[[ Records for this task, beginning ]]

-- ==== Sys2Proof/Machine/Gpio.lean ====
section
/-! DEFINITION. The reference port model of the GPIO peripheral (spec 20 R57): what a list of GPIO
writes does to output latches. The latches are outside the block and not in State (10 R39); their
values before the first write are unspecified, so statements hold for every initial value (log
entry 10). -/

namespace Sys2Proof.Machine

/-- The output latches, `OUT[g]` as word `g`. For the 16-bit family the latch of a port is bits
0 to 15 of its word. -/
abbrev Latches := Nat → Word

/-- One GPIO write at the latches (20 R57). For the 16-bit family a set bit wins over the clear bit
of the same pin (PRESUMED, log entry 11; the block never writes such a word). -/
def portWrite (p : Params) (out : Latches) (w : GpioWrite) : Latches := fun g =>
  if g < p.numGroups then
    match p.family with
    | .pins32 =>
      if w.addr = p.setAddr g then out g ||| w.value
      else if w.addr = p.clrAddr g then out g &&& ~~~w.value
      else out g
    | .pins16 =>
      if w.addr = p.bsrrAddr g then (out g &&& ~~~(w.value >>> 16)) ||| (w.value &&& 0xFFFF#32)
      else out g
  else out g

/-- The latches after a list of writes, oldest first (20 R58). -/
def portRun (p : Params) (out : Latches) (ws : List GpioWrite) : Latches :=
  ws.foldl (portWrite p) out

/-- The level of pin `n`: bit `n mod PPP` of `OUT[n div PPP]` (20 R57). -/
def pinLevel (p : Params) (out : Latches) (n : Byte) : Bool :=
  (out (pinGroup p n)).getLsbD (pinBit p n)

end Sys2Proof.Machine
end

[[ Records for this task, end ]]
[[ Records for this task, beginning ]]

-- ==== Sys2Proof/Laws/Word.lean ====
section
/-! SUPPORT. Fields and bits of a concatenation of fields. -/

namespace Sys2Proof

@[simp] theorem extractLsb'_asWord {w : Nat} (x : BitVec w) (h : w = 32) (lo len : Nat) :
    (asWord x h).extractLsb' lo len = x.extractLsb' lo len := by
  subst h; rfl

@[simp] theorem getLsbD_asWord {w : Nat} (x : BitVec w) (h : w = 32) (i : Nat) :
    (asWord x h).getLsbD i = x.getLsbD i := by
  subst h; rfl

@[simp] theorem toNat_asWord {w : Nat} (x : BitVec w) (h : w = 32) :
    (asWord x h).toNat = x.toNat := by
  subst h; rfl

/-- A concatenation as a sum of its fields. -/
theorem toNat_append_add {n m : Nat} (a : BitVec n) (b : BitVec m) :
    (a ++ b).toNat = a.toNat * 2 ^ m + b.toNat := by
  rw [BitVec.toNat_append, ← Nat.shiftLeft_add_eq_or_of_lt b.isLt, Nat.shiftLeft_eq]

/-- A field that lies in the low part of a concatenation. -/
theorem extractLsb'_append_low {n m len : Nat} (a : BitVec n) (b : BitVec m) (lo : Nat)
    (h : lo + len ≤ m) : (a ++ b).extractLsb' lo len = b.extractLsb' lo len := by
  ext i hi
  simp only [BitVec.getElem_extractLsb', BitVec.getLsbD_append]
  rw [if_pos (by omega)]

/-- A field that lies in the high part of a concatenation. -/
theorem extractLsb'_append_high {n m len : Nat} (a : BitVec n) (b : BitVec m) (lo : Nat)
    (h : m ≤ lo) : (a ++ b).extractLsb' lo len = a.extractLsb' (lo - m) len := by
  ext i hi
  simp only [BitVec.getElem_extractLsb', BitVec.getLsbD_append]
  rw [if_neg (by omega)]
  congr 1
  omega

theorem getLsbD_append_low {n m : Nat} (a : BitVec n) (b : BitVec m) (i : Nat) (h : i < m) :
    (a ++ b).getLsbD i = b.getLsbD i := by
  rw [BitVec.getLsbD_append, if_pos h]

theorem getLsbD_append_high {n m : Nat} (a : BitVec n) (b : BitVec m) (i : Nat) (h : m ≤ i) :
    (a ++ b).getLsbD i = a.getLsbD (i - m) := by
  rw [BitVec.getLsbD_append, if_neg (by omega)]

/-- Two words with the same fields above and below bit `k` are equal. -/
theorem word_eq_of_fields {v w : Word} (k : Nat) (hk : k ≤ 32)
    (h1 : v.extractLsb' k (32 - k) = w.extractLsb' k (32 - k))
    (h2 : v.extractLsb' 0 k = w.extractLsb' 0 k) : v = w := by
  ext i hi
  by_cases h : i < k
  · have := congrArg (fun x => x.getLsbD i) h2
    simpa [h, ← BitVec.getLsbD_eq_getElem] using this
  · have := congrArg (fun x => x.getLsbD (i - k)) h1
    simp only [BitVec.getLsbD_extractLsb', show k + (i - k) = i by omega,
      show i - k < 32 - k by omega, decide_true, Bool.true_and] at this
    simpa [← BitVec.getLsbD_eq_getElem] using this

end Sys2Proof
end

[[ Records for this task, end ]]

Where a line in the listing above contains "bits", copy that line.

/-- The output latches, `OUT[g]` as word `g`. For the 16-bit family the latch of a port is bits
/-! SUPPORT. Fields and bits of a concatenation of fields. -/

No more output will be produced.